Collected data
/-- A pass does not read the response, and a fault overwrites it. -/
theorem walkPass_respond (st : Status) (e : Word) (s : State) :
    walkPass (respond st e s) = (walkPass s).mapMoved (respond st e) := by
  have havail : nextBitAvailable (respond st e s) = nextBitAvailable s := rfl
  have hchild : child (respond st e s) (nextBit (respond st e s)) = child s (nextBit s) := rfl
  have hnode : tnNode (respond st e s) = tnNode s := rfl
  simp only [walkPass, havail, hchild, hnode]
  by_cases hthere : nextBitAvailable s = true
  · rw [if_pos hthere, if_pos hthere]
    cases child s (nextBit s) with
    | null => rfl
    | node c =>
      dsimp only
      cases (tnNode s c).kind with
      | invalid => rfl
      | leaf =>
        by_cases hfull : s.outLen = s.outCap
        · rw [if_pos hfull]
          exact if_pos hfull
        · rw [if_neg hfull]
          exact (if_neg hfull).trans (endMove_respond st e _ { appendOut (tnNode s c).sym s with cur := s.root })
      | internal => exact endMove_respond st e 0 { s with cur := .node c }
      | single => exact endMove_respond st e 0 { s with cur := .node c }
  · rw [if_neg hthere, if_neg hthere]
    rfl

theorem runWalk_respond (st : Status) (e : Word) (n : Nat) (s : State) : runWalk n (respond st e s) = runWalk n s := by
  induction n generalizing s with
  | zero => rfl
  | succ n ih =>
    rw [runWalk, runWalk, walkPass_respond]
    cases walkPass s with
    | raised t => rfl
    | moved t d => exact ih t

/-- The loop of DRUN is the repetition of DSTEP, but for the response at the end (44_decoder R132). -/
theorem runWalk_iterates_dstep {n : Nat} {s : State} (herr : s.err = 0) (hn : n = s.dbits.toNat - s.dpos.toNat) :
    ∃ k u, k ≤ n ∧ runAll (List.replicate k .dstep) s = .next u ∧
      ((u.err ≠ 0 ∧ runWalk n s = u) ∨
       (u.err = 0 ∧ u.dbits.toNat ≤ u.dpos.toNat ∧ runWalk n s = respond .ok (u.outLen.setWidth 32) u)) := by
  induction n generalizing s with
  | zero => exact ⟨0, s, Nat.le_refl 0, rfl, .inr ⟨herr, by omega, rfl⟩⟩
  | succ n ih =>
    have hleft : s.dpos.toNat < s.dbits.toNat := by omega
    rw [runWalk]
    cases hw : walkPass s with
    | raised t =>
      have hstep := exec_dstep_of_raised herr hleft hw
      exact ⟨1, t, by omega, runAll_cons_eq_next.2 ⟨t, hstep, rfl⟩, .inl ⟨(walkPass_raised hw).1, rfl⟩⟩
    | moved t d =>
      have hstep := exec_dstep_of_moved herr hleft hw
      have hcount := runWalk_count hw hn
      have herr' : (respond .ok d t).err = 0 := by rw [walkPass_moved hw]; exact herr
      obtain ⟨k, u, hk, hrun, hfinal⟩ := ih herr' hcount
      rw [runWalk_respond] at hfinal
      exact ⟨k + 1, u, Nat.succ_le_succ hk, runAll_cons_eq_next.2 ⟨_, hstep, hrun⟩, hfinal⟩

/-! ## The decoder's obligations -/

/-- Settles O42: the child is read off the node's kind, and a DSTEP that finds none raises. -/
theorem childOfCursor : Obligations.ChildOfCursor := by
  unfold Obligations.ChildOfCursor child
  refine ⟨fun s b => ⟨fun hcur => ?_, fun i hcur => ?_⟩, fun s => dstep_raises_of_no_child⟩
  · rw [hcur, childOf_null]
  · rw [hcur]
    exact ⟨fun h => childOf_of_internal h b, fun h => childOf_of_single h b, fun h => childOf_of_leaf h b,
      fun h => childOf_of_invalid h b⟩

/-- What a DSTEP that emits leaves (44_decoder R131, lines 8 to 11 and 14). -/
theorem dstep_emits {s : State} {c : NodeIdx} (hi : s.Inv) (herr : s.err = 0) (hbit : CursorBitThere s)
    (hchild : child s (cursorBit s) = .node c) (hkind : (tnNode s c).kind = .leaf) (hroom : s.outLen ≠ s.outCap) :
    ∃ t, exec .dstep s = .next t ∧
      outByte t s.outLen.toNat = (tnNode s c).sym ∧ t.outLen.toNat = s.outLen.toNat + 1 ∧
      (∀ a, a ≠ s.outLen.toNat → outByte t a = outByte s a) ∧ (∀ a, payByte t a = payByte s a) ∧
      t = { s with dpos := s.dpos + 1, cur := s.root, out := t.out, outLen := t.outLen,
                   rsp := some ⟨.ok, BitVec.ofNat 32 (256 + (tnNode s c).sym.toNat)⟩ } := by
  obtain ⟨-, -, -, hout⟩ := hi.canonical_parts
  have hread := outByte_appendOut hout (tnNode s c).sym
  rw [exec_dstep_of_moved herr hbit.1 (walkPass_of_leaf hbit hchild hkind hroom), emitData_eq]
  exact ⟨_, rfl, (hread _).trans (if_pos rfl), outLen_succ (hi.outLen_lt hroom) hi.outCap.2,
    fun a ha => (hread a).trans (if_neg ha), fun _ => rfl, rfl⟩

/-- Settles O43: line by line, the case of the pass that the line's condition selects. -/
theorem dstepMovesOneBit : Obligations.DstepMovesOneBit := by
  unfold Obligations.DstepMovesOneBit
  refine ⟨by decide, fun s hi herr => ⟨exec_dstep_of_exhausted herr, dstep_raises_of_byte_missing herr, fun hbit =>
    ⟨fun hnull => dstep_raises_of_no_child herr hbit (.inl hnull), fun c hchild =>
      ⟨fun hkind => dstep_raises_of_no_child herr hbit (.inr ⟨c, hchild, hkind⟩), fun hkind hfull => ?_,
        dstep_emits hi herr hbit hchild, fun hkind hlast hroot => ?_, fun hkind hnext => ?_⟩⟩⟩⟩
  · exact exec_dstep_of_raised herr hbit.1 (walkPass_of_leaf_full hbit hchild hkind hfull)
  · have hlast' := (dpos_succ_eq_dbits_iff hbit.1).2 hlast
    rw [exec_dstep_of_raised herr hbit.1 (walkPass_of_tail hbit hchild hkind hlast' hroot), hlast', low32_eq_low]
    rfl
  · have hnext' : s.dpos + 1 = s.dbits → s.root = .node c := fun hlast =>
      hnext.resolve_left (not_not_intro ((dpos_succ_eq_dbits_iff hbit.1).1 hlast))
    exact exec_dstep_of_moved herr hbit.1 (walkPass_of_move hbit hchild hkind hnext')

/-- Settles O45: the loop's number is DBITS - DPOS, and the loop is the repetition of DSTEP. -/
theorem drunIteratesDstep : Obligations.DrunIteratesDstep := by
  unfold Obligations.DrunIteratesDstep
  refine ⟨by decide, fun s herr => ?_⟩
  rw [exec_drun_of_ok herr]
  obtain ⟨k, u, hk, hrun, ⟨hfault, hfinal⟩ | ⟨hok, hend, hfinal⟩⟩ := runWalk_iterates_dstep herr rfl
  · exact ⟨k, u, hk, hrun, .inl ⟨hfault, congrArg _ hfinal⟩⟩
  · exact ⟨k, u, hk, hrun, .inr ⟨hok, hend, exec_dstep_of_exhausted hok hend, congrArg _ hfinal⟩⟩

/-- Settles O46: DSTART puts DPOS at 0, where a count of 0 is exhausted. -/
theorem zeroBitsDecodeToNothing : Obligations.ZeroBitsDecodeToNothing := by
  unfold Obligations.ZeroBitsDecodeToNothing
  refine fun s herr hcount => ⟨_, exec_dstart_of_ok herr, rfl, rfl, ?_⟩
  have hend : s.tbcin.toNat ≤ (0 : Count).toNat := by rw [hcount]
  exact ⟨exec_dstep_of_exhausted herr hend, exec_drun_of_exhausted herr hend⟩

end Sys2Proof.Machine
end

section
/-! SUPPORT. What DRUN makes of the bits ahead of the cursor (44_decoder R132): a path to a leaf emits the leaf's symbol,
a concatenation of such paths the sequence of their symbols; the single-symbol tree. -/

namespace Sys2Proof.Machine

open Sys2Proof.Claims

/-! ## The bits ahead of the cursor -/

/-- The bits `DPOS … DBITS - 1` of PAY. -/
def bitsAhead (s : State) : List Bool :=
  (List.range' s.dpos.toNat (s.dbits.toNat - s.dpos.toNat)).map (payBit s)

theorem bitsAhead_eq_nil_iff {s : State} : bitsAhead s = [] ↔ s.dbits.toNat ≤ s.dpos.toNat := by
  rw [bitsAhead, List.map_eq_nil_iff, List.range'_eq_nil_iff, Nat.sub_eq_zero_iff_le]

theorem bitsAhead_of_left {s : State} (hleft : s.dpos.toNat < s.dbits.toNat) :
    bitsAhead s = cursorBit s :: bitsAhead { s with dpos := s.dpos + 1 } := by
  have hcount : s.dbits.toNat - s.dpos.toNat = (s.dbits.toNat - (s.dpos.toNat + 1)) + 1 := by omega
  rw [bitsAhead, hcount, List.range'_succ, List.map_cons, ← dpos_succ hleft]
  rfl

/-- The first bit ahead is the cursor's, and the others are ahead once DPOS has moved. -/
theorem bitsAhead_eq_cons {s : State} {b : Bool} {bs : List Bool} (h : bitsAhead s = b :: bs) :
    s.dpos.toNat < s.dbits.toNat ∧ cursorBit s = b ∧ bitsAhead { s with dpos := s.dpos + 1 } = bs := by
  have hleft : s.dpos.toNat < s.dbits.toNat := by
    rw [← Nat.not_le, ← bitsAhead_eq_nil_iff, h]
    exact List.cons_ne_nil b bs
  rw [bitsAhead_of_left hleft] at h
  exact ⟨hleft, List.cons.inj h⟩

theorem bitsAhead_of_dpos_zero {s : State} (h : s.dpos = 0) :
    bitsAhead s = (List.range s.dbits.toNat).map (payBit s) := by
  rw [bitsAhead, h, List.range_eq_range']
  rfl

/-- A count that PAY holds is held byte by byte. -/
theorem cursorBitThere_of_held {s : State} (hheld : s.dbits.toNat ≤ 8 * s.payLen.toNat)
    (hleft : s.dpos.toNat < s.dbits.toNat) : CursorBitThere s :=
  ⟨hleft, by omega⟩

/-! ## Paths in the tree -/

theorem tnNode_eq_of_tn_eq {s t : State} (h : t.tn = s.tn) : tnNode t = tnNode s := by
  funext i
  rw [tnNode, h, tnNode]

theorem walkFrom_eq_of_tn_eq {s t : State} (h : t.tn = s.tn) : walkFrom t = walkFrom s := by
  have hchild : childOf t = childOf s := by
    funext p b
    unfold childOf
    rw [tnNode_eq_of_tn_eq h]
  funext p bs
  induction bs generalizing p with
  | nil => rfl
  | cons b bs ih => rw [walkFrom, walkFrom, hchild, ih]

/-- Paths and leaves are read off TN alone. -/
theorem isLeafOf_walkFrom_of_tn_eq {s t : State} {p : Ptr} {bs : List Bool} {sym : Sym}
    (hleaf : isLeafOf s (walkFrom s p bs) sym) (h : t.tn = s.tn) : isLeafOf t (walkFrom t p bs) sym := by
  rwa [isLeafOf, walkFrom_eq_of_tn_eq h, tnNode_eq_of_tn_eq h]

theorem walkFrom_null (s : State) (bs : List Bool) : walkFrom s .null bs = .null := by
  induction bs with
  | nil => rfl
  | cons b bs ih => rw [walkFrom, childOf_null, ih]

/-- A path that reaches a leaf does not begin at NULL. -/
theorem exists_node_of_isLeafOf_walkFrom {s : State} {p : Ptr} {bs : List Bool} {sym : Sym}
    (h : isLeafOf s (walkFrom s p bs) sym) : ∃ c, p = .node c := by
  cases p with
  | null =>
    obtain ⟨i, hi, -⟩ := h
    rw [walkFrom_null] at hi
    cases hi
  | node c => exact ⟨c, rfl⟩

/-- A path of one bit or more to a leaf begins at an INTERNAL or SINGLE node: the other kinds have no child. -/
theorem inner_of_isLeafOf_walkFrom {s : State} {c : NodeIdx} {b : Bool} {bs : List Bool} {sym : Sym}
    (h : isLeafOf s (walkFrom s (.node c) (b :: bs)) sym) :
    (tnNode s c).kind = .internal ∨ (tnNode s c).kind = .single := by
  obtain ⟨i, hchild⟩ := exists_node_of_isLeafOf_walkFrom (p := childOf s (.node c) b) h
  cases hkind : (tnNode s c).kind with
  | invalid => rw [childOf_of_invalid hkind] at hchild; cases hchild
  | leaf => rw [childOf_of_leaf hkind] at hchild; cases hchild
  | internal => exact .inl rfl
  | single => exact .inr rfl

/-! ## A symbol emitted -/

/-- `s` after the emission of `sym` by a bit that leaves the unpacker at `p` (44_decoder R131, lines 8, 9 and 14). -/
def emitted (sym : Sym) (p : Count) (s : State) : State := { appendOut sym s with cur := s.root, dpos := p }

- _BRIEF_
A verbatim transcription is needed of the lines above, starting at the line with "rw [← Nat.not_le, ←" and ending at the line with "8 * s.payLen.toNat)", both included, and of nothing else.

- _WRITTEN RESPONSE_
    rw [← Nat.not_le, ← bitsAhead_eq_nil_iff, h]
    exact List.cons_ne_nil b bs
  rw [bitsAhead_of_left hleft] at h
  exact ⟨hleft, List.cons.inj h⟩

theorem bitsAhead_of_dpos_zero {s : State} (h : s.dpos = 0) :
    bitsAhead s = (List.range s.dbits.toNat).map (payBit s) := by
  rw [bitsAhead, h, List.range_eq_range']
  rfl

/-- A count that PAY holds is held byte by byte. -/
theorem cursorBitThere_of_held {s : State} (hheld : s.dbits.toNat ≤ 8 * s.payLen.toNat)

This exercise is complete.